(Stored data entries)
········
-- ==== Sys2Proof/Machine/Lifecycle.lean ====
section
/-!
DEFINITION. Machine/Lifecycle.lean: enabling and disabling a tree (1.2), the save and the start-up (12.5, 12.7, 12.8), and
the two resets.
-/

namespace Sys2Proof.Machine

/-! ### Enable and disable -/

/-- A tree becomes ENABLED (R4): scheduler, guard and light monitor start. -/
def Tree.enable (T : Tree) : Tree :=
  { T with
    enabled := true
    scheduler := ⟨.idle, 0, T.settings.spreadMin, T.scheduler.number⟩
    guard := .clear
    darkCount := 0
    lit := false
    lightSeen := false }

/-- TREE-ENABLE on one tree (R4): nothing on one already ENABLED, else a TREE notice. -/
def Part.enableTree (p : Part) (auto : Bool) (t : TreeId) : Part :=
  if (p.tree t).enabled then p else (p.modTree t Tree.enable).raise (.tree t true 0 auto)

/-- A tree becomes DISABLED (R5, R36, R50, R106, R145, R173): settings, counters and the window number stay. The light
monitor's dark count and the window timer, which R5 and R36 do not name, stay too, until an enable sets them to 0 (DESIGN
CHOICE, notes/assumptions/41.md). -/
def Tree.disable (T : Tree) : Tree :=
  { T with
    enabled := false
    queue := []
    heldOrders := []
    quiet := false
    seeks := []
    bursts := []
    arrivals := []
    scheduler := ⟨.idle, T.scheduler.timer, T.settings.spreadMin, T.scheduler.number⟩
    hellos := []
    measured := []
    rawCount := 0
    turnedAway := false
    expectations := []
    slotCounter := 0
    pushQueue := []
    engine := .idle
    fetchWait := none
    guard := .clear
    timerDone := false
    windowBegun := false
    spanDone := false
    darkDone := false }

/-- The records of a tree are freed without notice, and their entries lose the bound mark (R5, R66). -/
def Part.freeTree (p : Part) (t : TreeId) : Part :=
  let freed := (p.recordsOf t).map (·.tag)
  { p with
    records := p.records.filter fun r => !(r.tree == t)
    admission := p.admission.map fun e => if freed.contains e.tag then { e with bound := false } else e }

/-- TREE-DISABLE on one tree (R5): nothing on one already DISABLED, else one TREE notice with the records freed. -/
def Part.disableTree (p : Part) (t : TreeId) : Part :=
  if (p.tree t).enabled then
    (((p.dropFetch t).freeTree t).modTree t Tree.disable).raise (.tree t false (p.recordsOf t).length false)
  else p

/-! ### The save (R191, 12.8) -/

/-- A stored block: marker, length or count, CRC-16 over the body, body (12.8). -/
def storedBlock (marker : Byte) (count : Nat) (body : List Byte) : List Byte :=
  marker :: be 2 count ++ be 2 (crc16 body).toNat ++ body

/-- The body of the settings block (12.8). -/
def Part.settingsBody (p : Part) : List Byte :=
  (allTrees.map fun t => (p.tree t).settings.bytes).flatten
    ++ p.reportTable.a.bytes ++ p.reportTable.b.bytes ++ p.reportTable.c.bytes

/-- The settings block (12.8). -/
def Part.settingsBlock (p : Part) : List Byte := storedBlock 0xC3#8 460 p.settingsBody

/-- The admission block (12.8). -/
def Part.admissionBlock (p : Part) : List Byte :=
  storedBlock 0xC4#8 p.admission.length (p.admission.map AdmitEntry.stored).flatten

/-- The pages that a block of `n` bytes takes (12.8). -/
def pageCount (n : Nat) : Nat := (n + (Config.pageBytes - 1)) / Config.pageBytes

/-- The bytes that save number `save` writes for a block at an EEPROM offset: the block, and behind it free bytes up to the
end of its last page, since a write is of one whole page (R190; notes/assumptions/14.md). -/
def filledBlock (save base : Nat) (bs : List Byte) : List Byte :=
  bs ++ (List.range (Config.pageBytes * pageCount bs.length - bs.length)).map fun i =>
    Config.tailByte save (base + bs.length + i)

/-- A block as pages of 64 bytes in ascending offset (R190, R191). -/
def pagesOf (save base : Nat) (bs : List Byte) : List Page :=
  (List.range (pageCount bs.length)).map fun i =>
    ⟨base + Config.pageBytes * i, fieldAt (filledBlock save base bs) (Config.pageBytes * i) Config.pageBytes⟩

/-- The pages of the snapshot that a selector takes: settings before admission (R191). -/
def Part.snapshot (p : Part) (selector : Nat) : List Page :=
  (if selector == 1 || selector == 3 then pagesOf p.savesBegun Config.settingsBase p.settingsBlock else [])
    ++ (if selector == 2 || selector == 3 then pagesOf p.savesBegun Config.admissionBase p.admissionBlock else [])

/-- A save starts (R191). The next one draws other free bytes (notes/assumptions/14.md). -/
def Part.startSave (p : Part) (selector : Nat) : Part :=
  ({ p with
      save := some ⟨selector, p.snapshot selector, false⟩
      savesBegun := p.savesBegun + 1 }).serveBus

/-- The page write of a save has ended (R191): on to the next page, or the end of the save with STORE-DONE. The first page
gives NO-DEVICE whatever is wanting, its acknowledge or its end within 10 ms (DESIGN CHOICE, notes/assumptions/37.md). -/
def Part.pageWritten (p : Part) (v : Save) (address : Nat) (ack : Bool) : Part :=
  let p := p.endTransfer
  if ack then
    match v.pages.drop 1 with
    | [] => (({ p with save := none }).raise (.storeDone v.selector .ok 0)).serveBus
    | rest => ({ p with save := some ⟨v.selector, rest, true⟩ }).serveBus
  else
    (({ p with save := none }).raise
      (.storeDone v.selector (if v.anyWritten then .writeFail else .noDevice) address)).serveBus

/-! ### Start-up (R189) -/

/-- The stored flag of a report table slot (R189): other than 0 and 1 it leaves the default. -/
def storedFlag (b : Byte) : Bool := if b == 1 then true else if b == 0 then false else TableSlot.default.clearOnStale

/-- A slot of the report table as start-up applies it (R165, R189). -/
def storedSlot (bs : List Byte) : TableSlot :=
  ⟨byteAt bs 0, max 1 (byteAt bs 1).toNat, (clampInt 1 15 (byteAt bs 2).toNat).toNat, storedFlag (byteAt bs 3)⟩

/-- The values of the tree record at an offset of the settings body (12.8). -/
def storedValues (body : List Byte) (offset : Nat) : List Int :=
  (List.range 28).map fun i => fromBeInt32 (fieldAt body (offset + 4 * i) 4)

/-- The settings block's body is applied (R189): tree records field by field, and the report table. -/
def Part.applySettings (p : Part) (body : List Byte) : Part :=
  let put p t := Part.modTree p t fun T =>
    { T with settings := applyValues T.settings (storedValues body (112 * treeNo t)) }
  { p.eachTree put with
    reportTable :=
      ⟨storedSlot (fieldAt body 448 4), storedSlot (fieldAt body 452 4), storedSlot (fieldAt body 456 4)⟩ }

/-- An entry of ADMIT or of the admission block as its 27 bytes give it, or none for a bad field (R64, R69): a mask of 0
is stored as 15, label bytes beyond the length are not read. -/
def entryOf (bs : List Byte) : Option AdmitEntry :=
  let profile := (byteAt bs 8).toNat
  let mask := byteAt bs 9
  let n := (byteAt bs 10).toNat
  if 64 < profile || 15 < mask.toNat || 16 < n then none
  else
    some ⟨tagOf (fieldAt bs 0 8), profile, if mask == 0 then 15#4 else mask.setWidth 4, fieldAt bs 11 n, false, false,
      none⟩

/-- An entry replaces the fields of the entry of its tag (R69): the sighting goes when the mask changes (R68). -/
def AdmitEntry.updated (old new : AdmitEntry) : AdmitEntry :=
  { old with
    profile := new.profile
    mask := new.mask
    label := new.label
    sighting := if old.mask == new.mask then old.sighting else none }

/-- One entry of an ADMIT is applied (R69), or none when the list is full. -/
def Part.applyEntry (p : Part) (e : AdmitEntry) : Option Part :=
  if (p.entry? e.tag).isSome then some (p.modEntry e.tag (·.updated e))
  else if p.admission.length < Config.maxAdmission then
    some { p with
      admission := p.admission ++ [e]
      unclaimedTags := p.unclaimedTags.filter (·.tag != e.tag) }
  else none

/-- Entries are applied one at a time until the list is full (R69): the count applied. -/
def Part.applyEntries (p : Part) : List AdmitEntry → Nat → Part × Nat
  | [], n => (p, n)
  | e :: rest, n =>
    match p.applyEntry e with
    | some q => q.applyEntries rest (n + 1)
    | none => (p, n)

/-- The start-up loader has read what it needs of the admission block, or the store strap is low: the START-UP notice is
queued, then each tree with auto_start on is enabled (R189). -/
def Part.finishStartUp (p : Part) (kind : ResetKind) (settings admission : StartResult) (applied skipped : Nat) : Part :=
  let auto t := (p.tree t).settings.autoStart
  let p := ({ p with loader := none }).raise (.startUp kind settings admission applied skipped (maskOf auto))
  (allTrees.filter auto).foldl (fun p t => p.enableTree true t) p

/-- The loader reads at an EEPROM offset (R189, R190). -/
def Part.loaderReads (p : Part) (address length : Nat) : Part :=
  { p with master := ⟨some ⟨.loader, .block, address, length, false⟩, p.master.last⟩ }

/-- Start-up begins (R189): with the store strap high the loader reads the settings block, page by page
(notes/assumptions/13.md). -/
def Part.startUp (p : Part) (kind : ResetKind) : Part :=
  if p.straps.store then ({ p with loader := some ⟨kind, none, []⟩ }).loaderReads Config.settingsBase Config.pageBytes
  else p.finishStartUp kind .noDevice .noDevice 0 0

/-- The settings block is judged (R189, 12.8): the loader goes on to the admission block. -/
def Part.settingsJudged (p : Part) (v : Loader) (result : StartResult) : Part :=
  ({ p with loader := some ⟨v.kind, some result, []⟩ }).loaderReads Config.admissionBase Config.pageBytes

/-- Whether the settings block passes (12.8). -/
def settingsBlockGood (bs : List Byte) : Bool :=
  byteAt bs 0 == 0xC3#8 && numAt bs 1 2 == 460 && be 2 (crc16 (fieldAt bs 5 460)).toNat == fieldAt bs 3 2

/-- Bytes of the settings block have come in (R189). -/
def Part.settingsRead (p : Part) (v : Loader) (got : List Byte) : Part :=
  if got.length < Config.settingsBlockBytes then
    ({ p with loader := some ⟨v.kind, none, got⟩ }).loaderReads (Config.settingsBase + got.length)
      (min Config.pageBytes (Config.settingsBlockBytes - got.length))
  else if settingsBlockGood got then (p.applySettings (fieldAt got 5 460)).settingsJudged v .loaded
  else p.settingsJudged v .defaulted

/-- The admission block's entries are applied (R64): those that ADMIT would refuse are skipped. -/
def Part.admissionApplied (p : Part) (v : Loader) (settings : StartResult) (entries : List (List Byte)) : Part :=
  let good := entries.filterMap entryOf
  let (p, applied) := p.applyEntries good 0
  p.finishStartUp v.kind settings .loaded applied (entries.length - good.length)

/-- Bytes of the admission block have come in (R189, 12.8). -/
def Part.admissionRead (p : Part) (v : Loader) (settings : StartResult) (got : List Byte) : Part :=
  let n := numAt got 1 2
  if byteAt got 0 != 0xC4#8 || 256 < n then p.finishStartUp v.kind settings .defaulted 0 0
  else if got.length < 5 + 27 * n then
    ({ p with loader := some ⟨v.kind, some settings, got⟩ }).loaderReads (Config.admissionBase + got.length)
      (min Config.pageBytes (5 + 27 * n - got.length))
  else
    let body := fieldAt got 5 (27 * n)
    if be 2 (crc16 body).toNat == fieldAt got 3 2 then p.admissionApplied v settings (chunks27 body)
    else p.finishStartUp v.kind settings .defaulted 0 0

/-- A read of the loader has ended (R189): without acknowledge, the block under way is a FAULT and leaves the defaults. -/
def Part.loaderRead (p : Part) (v : Loader) (result : Option (List Byte)) : Part :=
  match v.settings, result with
  | none, none => p.settingsJudged v .fault
  | none, some bs => p.settingsRead v (v.got ++ bs)
  | some settings, none => p.finishStartUp v.kind settings .fault 0 0
  | some settings, some bs => p.admissionRead v settings (v.got ++ bs)

/-! ### The two resets (R188) -/

/-- The strap value of the two rate straps (R180). -/
def Straps.rateCode (s : Straps) : Nat := 2 * (if s.rate1 then 1 else 0) + (if s.rate0 then 1 else 0)

/-- The internal slots after a soft reset (R138, R188): a READY slot stays, any other is EMPTY. -/
def ProfileSlot.kept (v : ProfileSlot) : ProfileSlot := if v.state == .ready then v else .empty

/-- A reset with its start-up (R188, R189). The commands that wait are outside the part. The rate straps are read here
(R180), and the store strap too, which then stands until the next reset (DESIGN CHOICE, notes/assumptions/44.md). The count of saves begun is
the model's own and goes on (notes/assumptions/14.md). -/
def State.restart (s : State) (kind : ResetKind) (straps : Straps) (slots : Vector ProfileSlot 16) : State :=
  State.settle
    { s with
      clock := .afterReset
      part := ({ Part.afterReset straps slots with savesBegun := s.part.savesBegun }).startUp kind
      link := .afterReset straps.rateCode }

/-- A power-on reset (R188). -/
def State.powerOn (s : State) (straps : Straps) : State := s.restart .powerOn straps emptySlots

/-- A soft reset (R187, R188). -/
def State.softReset (s : State) (straps : Straps) : State := s.restart .soft straps (s.part.slots.map ProfileSlot.kept)

end Sys2Proof.Machine
end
········
Using the records above, repeat exactly the lines from the first one through the line with "if (p.tree t).enabled then p".

Expected answer:
-- ==== Sys2Proof/Machine/Lifecycle.lean ====
section
/-!
DEFINITION. Machine/Lifecycle.lean: enabling and disabling a tree (1.2), the save and the start-up (12.5, 12.7, 12.8), and
the two resets.
-/

namespace Sys2Proof.Machine

/-! ### Enable and disable -/

/-- A tree becomes ENABLED (R4): scheduler, guard and light monitor start. -/
def Tree.enable (T : Tree) : Tree :=
  { T with
    enabled := true
    scheduler := ⟨.idle, 0, T.settings.spreadMin, T.scheduler.number⟩
    guard := .clear
    darkCount := 0
    lit := false
    lightSeen := false }

/-- TREE-ENABLE on one tree (R4): nothing on one already ENABLED, else a TREE notice. -/
def Part.enableTree (p : Part) (auto : Bool) (t : TreeId) : Part :=
  if (p.tree t).enabled then p else (p.modTree t Tree.enable).raise (.tree t true 0 auto)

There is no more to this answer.